Though he was known to be his father’s favorite, he complained bitterly about his older brother, unable to accept the unfairness that Miguel should be older, larger, and farther along in the world. “My brother wastes his time studying Jewish books,” he would tell us in conspiratorial whispers, as if the rest of us were not secreted away by our fathers and taught forbidden things by candlelight. “My brother thinks himself a man already,” Daniel complained. “He is always after the serving girls.”
Daniel would have studied Torah if only to prove himself his brother’s master. He would have chased girls though he knew not what to do with them, if only to prove he could catch where his brother could not. The idea was absurd. Miguel had a quicker mind than Daniel, and his appearance was far more pleasing to the ladies. Still, Daniel could never forgive the slight of being born second.

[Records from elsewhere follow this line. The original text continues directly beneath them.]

/-- The CRCs spec/95 gives for whole frames: E1, E4, FE2, FE8, and FC9's two residues. -/
theorem test_crc32_frames :
    crc32 e1 = 0x66FB9A85#32 ∧ crc32 e4 = 0xEDB568E4#32 ∧
    crc32 (hb ++ [0x08, 0x00] ++ List.replicate 46 0x00) = 0xF82D88C1#32 ∧ crc32 fe8 = 0x0F691E5B#32 ∧
    crc32 e1f = 0xE97E79F9#32 ∧ crc32 (e1 ++ [0x85, 0x9A, 0xFB, 0x66]) = 0x2144DF1C#32 := by decide +kernel

/-- FC4 to FC8, FC10, FC11: the order of the checks, and single flipped bits. -/
theorem test_frameDecodeFcs :
    frameDecodeFcs [0x00, 0x00, 0x00] = .err .truncatedInput ∧
    frameDecodeFcs [0x00, 0x00, 0x00, 0x00] = .err .truncatedInput ∧
    frameDecodeFcs (e1f.set 0 0xFE) = .err .checksumMismatch ∧
    frameDecodeFcs (e1f.set 63 0x05) = .err .checksumMismatch ∧
    frameDecodeFcs (e1f.set 20 0x10) = .err .checksumMismatch ∧
    frameDecodeFcs (List.replicate 13 0x00 ++ [0x0F, 0x74, 0x46, 0x82]) = .err .truncatedInput ∧
    frameDecodeFcs (List.replicate 13 0x00 ++ [0x00, 0x00, 0x00, 0x00]) = .err .checksumMismatch := by decide +kernel

/-- FC14, FC15: a bad tag behind a good and behind a bad trailer. -/
theorem test_frameDecodeFcs_bad_tag :
    frameDecodeFcs (hb ++ [0x81, 0x00, 0xFF, 0xFF, 0x08, 0x00] ++ List.replicate 46 0x00 ++ [0xD4, 0x4F, 0xE5, 0x32]) =
      .err .invalidVlanId ∧
    frameDecodeFcs (hb ++ [0x81, 0x00, 0xFF, 0xFF, 0x08, 0x00] ++ List.replicate 46 0x00 ++ [0x00, 0x00, 0x00, 0x00]) =
      .err .checksumMismatch := by decide +kernel

/-- FC3: FRM_DEC_FCS of E1F leaves the payload without the FCS. -/
theorem test_frmDecFcs :
    shows (fun t => (t.olen, t.obuf.map Prod.snd, t.etype, t.status.word)) (run 6#32 (withInput e1f (fresh smallParams))) =
      some (46#17, [0xDE#8, 0xAD, 0xBE, 0xEF] ++ List.replicate 42 0x00, some 0x0806#16, 0x00000002#32) := by
  decide +kernel

/-- FC6: FRM_DEC_FCS writes only STATUS = 0x0000000C. -/
theorem test_frmDecFcs_mismatch :
    shows (fun t => (t.olen, t.obuf, t.etype, t.status.word))
        (run 6#32 (withInput (e1f.set 0 0xFE) (fresh smallParams))) =
      some (0#17, [], none, 0x0000000C#32) := by decide +kernel

/-! ### The bus (20_memory.md, 10_state.md) -/

/-- CW6: any write while BUSY = 1. R241: STATUS reads 0x00000001 meanwhile. -/
theorem test_busy :
    faultOf (hostWrite 0x00000#18 1#32 (issue 1#32 (fresh smallParams))) = some .busyWrite ∧
    shows (fun t => t.reads) (hostRead 0x00004#18 (issue 1#32 (fresh smallParams))) = some [⟨0x00004#18, 1#32⟩] := by
  decide

/-- R25, R241: with VLAN_ENC pending a read of SRC_L, which holds no value, faults; one of OBUF[0] does not. -/
theorem test_busy_reads_of_no_value :
    faultOf (busAccess (.read .w32 0x0001C#18) (issue 1#32 (fresh smallParams))) = some .unwrittenRead ∧
    faultOf (busAccess (.read .w8 0x30000#18) (issue 1#32 (fresh smallParams))) = none := by decide

/-- R35: an IBUF byte is stored, at the last index of the buffer, and read back. -/
theorem test_ibuf_write :
    shows State.ibuf (hostWriteByte 0x2003F#18 0xDE#8 (fresh smallParams)) = some [(63, 0xDE#8)] ∧
    shows State.reads (hostReadByte 0x2003F#18 { fresh smallParams with ibuf := [(63, 0xDE#8)] }) =
      some [⟨0x2003F#18, 0xDE#32⟩] := by decide

/-- R33, R39: ILEN takes BUF_BYTES and refuses one more; VCOUNT takes MAX_TAGS and refuses one more. -/
theorem test_bounds :
    shows (fun t => t.ilen) (hostWrite 0x00008#18 64#32 (fresh smallParams)) = some 64#17 ∧
    refusalOf (hostWrite 0x00008#18 65#32 (fresh smallParams)) = some .illegalValue ∧
    shows (fun t => t.vcount) (hostWrite 0x00024#18 2#32 (fresh smallParams)) = some 2#16 ∧
    refusalOf (hostWrite 0x00024#18 3#32 (fresh smallParams)) = some .illegalValue := by decide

I can recall that when I was but twelve years of age, only a few months before we fled Lisbon, Daniel came to us and said he had a trick he wanted to play. His older brother had spirited a kitchen girl away into a quiet closet in their house, and he thought it would be amusing to expose them.
Of course it was a foolish thing to do, but we were children and doing foolish things had a great deal of appeal. We followed Daniel into his father’s house and then up three flights of stairs until we stopped outside an old door that sat crooked on its hinges. Daniel signaled for us to be quiet and then threw open the door.
There we saw Miguel sitting on a cushion with a serving girl no more than his own age. Her dress was in a state of disrepair, and it was clear she had been behaving as no good girl ought. The two of them reacted to our presence with utter confusion, and in truth we reacted in utter confusion too. The girl attempted to lower her skirts and close her bodice in a single gesture and, frustrated at her efforts, broke into tears. She called upon the Virgin’s mercy. She was undone.